*** Begin section ***

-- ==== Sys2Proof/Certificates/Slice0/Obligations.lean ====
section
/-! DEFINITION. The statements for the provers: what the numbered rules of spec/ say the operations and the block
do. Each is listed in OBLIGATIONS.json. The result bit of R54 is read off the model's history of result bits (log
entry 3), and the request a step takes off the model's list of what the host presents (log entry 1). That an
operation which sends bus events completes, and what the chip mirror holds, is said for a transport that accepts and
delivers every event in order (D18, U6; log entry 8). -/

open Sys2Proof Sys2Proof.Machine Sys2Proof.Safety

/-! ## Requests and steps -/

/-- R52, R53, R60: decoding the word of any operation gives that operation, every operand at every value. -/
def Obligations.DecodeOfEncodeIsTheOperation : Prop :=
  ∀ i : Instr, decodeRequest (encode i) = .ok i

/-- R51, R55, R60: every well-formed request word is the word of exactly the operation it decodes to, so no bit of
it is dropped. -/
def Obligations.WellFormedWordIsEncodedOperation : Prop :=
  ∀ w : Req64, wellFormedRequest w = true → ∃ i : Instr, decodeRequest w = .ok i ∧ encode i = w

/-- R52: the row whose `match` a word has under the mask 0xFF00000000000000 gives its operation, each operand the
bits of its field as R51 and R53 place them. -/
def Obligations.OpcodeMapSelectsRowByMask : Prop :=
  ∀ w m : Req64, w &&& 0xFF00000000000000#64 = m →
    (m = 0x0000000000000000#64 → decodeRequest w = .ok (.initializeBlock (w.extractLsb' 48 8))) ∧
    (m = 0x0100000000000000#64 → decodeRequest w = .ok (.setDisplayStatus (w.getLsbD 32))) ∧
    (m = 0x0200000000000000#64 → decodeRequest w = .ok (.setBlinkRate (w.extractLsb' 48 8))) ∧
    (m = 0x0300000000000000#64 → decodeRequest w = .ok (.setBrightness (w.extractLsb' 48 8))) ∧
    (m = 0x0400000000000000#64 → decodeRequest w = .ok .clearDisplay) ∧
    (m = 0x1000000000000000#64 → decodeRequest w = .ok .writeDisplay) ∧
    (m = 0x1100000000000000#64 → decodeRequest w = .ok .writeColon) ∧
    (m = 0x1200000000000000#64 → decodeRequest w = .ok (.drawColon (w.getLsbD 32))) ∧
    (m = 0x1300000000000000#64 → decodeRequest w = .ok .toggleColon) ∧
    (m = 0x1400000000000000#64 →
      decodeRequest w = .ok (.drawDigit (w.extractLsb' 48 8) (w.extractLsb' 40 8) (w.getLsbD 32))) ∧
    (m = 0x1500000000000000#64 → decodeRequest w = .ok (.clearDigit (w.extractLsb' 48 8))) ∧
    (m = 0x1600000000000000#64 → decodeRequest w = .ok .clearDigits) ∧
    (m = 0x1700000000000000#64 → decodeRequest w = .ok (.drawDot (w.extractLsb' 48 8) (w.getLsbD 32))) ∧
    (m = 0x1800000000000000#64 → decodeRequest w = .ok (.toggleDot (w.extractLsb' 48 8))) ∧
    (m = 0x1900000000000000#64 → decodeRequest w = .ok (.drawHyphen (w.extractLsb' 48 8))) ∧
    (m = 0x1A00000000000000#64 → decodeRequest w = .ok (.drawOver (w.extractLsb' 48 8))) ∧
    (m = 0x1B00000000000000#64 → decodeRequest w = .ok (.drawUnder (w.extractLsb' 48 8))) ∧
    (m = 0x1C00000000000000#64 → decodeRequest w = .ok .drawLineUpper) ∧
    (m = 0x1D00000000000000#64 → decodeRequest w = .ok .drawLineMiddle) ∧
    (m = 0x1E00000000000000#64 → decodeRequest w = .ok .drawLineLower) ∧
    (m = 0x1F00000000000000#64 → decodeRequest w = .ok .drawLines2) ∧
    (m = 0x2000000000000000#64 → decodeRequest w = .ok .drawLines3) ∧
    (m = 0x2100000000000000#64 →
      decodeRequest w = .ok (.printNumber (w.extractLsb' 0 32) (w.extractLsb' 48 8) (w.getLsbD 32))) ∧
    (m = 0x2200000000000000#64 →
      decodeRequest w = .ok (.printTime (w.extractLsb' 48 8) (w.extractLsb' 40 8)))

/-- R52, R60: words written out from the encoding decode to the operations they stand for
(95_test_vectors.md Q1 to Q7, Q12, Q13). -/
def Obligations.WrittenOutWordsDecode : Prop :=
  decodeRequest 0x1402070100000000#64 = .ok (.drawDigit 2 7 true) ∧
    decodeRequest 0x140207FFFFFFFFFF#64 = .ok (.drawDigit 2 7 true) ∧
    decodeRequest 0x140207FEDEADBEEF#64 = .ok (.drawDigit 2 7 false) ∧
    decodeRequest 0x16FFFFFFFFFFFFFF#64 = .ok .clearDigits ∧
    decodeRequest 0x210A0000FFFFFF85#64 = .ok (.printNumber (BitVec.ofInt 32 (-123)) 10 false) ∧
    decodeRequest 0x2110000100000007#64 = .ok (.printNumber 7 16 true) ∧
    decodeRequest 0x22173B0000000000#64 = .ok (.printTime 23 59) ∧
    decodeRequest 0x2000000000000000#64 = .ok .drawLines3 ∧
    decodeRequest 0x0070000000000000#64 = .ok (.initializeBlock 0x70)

*** End section ***
*** Begin section ***

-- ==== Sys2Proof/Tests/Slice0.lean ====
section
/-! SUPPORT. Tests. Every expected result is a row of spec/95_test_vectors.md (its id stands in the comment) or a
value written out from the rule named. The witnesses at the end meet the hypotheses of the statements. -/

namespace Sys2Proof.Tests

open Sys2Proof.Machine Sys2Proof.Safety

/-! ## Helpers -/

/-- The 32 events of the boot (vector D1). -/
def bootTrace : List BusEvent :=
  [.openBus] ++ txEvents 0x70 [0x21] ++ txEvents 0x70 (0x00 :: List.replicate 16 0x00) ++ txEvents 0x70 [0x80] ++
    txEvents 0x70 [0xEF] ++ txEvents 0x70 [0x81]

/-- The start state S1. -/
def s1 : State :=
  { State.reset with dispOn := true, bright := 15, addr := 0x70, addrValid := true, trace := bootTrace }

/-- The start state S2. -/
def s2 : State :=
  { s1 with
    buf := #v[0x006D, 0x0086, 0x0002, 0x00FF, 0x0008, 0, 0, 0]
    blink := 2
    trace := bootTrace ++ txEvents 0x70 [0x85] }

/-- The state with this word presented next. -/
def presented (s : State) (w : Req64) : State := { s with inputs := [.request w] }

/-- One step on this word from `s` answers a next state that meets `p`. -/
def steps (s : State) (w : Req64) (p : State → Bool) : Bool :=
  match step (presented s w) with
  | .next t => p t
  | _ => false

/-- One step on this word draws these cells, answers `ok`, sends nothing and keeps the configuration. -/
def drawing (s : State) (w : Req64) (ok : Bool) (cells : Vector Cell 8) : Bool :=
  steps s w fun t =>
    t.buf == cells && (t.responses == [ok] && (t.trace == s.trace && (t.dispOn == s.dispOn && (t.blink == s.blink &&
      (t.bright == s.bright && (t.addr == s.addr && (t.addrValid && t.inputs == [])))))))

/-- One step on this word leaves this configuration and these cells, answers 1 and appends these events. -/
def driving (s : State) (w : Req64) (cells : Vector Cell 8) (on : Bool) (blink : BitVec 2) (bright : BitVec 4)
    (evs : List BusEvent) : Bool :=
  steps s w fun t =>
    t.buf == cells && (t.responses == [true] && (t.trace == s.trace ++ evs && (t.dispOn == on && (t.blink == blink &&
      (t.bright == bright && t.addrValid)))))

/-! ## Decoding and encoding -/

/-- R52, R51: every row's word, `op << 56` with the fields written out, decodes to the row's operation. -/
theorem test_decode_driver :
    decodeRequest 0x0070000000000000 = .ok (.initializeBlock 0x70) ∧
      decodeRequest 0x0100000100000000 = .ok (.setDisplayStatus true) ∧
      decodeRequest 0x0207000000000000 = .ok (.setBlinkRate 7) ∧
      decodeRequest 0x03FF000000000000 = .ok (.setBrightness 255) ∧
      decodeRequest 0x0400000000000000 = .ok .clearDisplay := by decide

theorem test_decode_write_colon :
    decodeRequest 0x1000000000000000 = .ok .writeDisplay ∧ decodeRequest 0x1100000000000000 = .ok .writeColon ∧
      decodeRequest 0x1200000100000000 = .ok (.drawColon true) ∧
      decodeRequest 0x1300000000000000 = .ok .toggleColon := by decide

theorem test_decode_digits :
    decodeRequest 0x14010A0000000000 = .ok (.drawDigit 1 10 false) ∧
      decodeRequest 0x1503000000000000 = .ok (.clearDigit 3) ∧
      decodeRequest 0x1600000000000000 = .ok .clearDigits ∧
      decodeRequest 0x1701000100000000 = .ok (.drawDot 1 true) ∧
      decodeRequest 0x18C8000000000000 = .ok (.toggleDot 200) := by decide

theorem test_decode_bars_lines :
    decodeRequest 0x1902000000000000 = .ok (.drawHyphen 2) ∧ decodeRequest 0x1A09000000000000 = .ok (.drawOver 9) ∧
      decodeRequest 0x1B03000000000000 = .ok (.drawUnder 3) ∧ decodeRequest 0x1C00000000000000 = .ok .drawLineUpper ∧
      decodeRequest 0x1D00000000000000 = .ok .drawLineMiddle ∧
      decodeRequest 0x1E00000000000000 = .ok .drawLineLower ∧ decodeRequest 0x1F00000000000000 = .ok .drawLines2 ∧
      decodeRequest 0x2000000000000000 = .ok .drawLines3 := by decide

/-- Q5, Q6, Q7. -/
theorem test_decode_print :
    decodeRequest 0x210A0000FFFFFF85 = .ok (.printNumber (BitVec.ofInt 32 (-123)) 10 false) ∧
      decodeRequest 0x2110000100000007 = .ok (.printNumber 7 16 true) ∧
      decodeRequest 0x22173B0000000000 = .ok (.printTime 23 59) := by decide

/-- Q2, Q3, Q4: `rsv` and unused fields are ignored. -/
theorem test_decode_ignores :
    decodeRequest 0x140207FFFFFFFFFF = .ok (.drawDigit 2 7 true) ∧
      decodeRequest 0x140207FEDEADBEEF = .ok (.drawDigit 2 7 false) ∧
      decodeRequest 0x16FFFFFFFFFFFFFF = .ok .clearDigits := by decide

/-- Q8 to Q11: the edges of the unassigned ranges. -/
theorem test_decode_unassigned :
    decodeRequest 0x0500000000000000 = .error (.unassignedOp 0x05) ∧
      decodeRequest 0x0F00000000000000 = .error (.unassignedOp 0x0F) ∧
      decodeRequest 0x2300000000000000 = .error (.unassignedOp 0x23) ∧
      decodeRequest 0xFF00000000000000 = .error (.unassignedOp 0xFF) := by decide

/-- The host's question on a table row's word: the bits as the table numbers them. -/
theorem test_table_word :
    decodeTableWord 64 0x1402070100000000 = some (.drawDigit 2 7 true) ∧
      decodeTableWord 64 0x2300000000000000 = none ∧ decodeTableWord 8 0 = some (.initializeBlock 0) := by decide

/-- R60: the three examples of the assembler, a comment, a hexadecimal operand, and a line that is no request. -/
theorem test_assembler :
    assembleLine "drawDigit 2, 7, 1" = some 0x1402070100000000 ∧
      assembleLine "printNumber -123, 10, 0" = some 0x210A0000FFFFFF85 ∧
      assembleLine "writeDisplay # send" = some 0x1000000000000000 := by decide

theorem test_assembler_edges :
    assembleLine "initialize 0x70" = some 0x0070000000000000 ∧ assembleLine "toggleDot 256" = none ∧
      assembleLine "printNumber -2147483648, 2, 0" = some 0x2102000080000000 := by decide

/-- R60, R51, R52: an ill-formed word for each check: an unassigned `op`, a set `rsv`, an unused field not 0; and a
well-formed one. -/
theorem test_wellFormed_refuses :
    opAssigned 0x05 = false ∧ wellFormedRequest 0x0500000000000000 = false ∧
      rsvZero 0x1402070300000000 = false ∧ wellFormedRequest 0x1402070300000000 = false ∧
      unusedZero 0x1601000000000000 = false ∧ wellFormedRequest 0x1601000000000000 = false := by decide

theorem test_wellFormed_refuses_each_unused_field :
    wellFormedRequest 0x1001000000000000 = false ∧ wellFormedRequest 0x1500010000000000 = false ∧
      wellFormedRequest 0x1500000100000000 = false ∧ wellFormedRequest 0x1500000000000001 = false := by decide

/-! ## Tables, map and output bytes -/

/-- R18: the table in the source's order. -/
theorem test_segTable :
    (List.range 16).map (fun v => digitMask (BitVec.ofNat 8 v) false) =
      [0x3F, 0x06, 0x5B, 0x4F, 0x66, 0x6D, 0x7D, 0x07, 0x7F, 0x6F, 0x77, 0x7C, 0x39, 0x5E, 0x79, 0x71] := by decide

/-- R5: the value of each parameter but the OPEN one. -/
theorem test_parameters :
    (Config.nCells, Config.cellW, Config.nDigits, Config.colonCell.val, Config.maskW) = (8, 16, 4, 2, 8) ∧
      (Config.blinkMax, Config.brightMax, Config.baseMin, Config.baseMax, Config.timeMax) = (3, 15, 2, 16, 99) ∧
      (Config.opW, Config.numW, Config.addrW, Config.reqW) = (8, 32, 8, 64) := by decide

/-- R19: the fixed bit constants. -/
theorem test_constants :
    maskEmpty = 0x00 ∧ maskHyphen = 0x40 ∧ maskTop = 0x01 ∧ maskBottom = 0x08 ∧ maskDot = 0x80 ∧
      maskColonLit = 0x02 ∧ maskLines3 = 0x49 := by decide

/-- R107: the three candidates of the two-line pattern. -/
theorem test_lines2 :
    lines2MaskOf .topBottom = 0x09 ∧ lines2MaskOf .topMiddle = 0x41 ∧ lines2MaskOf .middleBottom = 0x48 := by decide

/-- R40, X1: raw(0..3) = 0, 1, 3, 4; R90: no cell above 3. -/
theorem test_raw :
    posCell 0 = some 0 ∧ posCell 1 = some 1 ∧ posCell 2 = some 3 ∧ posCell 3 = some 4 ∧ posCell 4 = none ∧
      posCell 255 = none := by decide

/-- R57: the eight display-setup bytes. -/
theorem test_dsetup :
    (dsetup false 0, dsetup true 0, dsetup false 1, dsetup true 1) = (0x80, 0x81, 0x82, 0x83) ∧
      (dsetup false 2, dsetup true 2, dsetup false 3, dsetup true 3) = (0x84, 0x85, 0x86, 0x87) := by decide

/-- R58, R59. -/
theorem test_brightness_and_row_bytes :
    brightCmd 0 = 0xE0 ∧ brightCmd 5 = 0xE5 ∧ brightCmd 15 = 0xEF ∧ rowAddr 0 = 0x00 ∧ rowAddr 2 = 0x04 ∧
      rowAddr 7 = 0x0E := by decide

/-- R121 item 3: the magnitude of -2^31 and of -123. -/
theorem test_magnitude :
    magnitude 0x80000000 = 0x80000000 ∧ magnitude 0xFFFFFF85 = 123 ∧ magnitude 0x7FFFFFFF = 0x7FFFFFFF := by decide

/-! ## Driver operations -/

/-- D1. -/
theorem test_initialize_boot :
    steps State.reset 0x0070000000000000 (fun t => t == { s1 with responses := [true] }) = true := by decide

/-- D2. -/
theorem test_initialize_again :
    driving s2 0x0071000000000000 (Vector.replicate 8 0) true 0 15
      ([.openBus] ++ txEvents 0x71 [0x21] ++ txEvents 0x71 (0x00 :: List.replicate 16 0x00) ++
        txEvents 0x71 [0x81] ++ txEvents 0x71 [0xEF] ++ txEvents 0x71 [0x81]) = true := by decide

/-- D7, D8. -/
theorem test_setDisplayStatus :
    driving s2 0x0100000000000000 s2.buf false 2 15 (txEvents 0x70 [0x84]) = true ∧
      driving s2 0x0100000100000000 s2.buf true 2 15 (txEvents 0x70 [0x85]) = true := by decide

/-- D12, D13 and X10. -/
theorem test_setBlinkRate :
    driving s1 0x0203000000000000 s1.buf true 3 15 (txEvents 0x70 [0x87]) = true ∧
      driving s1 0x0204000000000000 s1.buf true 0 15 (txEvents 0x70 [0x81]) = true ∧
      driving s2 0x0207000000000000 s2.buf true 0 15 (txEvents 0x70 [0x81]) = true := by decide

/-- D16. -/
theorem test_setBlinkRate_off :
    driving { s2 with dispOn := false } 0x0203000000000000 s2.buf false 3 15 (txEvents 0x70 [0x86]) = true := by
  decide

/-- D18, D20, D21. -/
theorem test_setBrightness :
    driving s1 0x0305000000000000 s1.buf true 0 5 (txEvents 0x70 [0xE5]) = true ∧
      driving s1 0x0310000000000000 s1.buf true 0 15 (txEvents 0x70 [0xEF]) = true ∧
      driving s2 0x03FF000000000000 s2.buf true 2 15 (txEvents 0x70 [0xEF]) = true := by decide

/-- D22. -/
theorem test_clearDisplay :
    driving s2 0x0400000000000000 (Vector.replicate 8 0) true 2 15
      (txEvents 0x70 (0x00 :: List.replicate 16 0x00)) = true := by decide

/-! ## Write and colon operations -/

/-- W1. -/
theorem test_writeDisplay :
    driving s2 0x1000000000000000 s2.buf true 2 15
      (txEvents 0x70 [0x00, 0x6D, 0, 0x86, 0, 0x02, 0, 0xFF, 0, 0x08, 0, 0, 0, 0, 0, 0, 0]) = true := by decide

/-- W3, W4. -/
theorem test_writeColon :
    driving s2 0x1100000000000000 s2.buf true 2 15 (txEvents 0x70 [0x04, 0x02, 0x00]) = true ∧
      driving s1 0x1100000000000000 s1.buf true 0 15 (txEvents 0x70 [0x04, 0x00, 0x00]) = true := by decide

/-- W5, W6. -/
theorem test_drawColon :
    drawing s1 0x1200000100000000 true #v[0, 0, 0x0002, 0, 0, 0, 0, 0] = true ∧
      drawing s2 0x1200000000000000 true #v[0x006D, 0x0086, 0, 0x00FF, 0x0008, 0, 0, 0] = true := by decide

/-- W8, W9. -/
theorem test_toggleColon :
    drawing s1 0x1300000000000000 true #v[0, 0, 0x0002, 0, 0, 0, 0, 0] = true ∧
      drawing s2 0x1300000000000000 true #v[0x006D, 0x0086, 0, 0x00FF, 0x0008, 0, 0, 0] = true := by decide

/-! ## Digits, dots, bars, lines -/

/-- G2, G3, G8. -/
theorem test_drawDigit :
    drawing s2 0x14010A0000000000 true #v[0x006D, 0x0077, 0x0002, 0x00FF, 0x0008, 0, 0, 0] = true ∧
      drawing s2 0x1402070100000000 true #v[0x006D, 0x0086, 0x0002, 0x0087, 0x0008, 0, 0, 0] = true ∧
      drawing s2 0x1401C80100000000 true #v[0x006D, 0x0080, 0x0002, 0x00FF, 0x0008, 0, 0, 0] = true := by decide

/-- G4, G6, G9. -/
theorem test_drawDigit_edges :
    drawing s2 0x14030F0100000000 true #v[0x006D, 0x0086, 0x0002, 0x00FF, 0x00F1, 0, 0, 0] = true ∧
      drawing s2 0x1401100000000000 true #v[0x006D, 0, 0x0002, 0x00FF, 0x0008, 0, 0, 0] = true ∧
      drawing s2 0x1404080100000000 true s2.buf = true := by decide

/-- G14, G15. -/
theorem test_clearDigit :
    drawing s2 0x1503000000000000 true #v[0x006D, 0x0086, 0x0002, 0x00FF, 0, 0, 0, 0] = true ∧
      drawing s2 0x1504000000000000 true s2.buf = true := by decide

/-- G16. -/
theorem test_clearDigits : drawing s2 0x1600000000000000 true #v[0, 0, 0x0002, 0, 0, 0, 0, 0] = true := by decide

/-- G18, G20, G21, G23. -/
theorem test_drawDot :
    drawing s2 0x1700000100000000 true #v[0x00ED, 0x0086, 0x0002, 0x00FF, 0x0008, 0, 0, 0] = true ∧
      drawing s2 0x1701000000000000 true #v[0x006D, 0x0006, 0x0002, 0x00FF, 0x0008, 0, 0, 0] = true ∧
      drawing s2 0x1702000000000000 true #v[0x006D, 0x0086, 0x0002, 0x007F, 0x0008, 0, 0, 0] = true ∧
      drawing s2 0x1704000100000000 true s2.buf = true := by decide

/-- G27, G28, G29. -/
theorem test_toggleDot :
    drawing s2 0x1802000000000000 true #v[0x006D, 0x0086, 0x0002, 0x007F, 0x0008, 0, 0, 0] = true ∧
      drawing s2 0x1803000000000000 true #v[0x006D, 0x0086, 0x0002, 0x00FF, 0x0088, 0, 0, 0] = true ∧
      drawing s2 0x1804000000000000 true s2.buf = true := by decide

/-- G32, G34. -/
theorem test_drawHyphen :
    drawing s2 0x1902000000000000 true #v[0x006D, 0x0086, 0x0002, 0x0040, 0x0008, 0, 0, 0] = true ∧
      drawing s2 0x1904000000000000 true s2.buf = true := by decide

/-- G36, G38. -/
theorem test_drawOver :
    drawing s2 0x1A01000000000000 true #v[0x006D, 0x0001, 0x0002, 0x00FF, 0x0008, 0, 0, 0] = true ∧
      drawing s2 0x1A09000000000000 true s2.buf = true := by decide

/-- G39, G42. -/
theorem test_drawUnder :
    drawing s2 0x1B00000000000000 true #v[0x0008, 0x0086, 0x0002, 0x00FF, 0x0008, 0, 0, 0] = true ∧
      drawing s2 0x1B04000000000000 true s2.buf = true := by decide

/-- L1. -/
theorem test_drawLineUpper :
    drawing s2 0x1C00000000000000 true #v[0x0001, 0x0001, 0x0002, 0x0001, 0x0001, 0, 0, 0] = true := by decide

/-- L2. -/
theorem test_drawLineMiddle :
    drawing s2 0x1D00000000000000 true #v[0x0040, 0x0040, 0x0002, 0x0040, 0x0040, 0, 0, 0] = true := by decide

*** End section ***

- [What to do]:
Copy all lines from the entries that contain the word "drawLineLower".

- [Output of the task]:
    (m = 0x1E00000000000000#64 → decodeRequest w = .ok .drawLineLower) ∧
      decodeRequest 0x1E00000000000000 = .ok .drawLineLower ∧ decodeRequest 0x1F00000000000000 = .ok .drawLines2 ∧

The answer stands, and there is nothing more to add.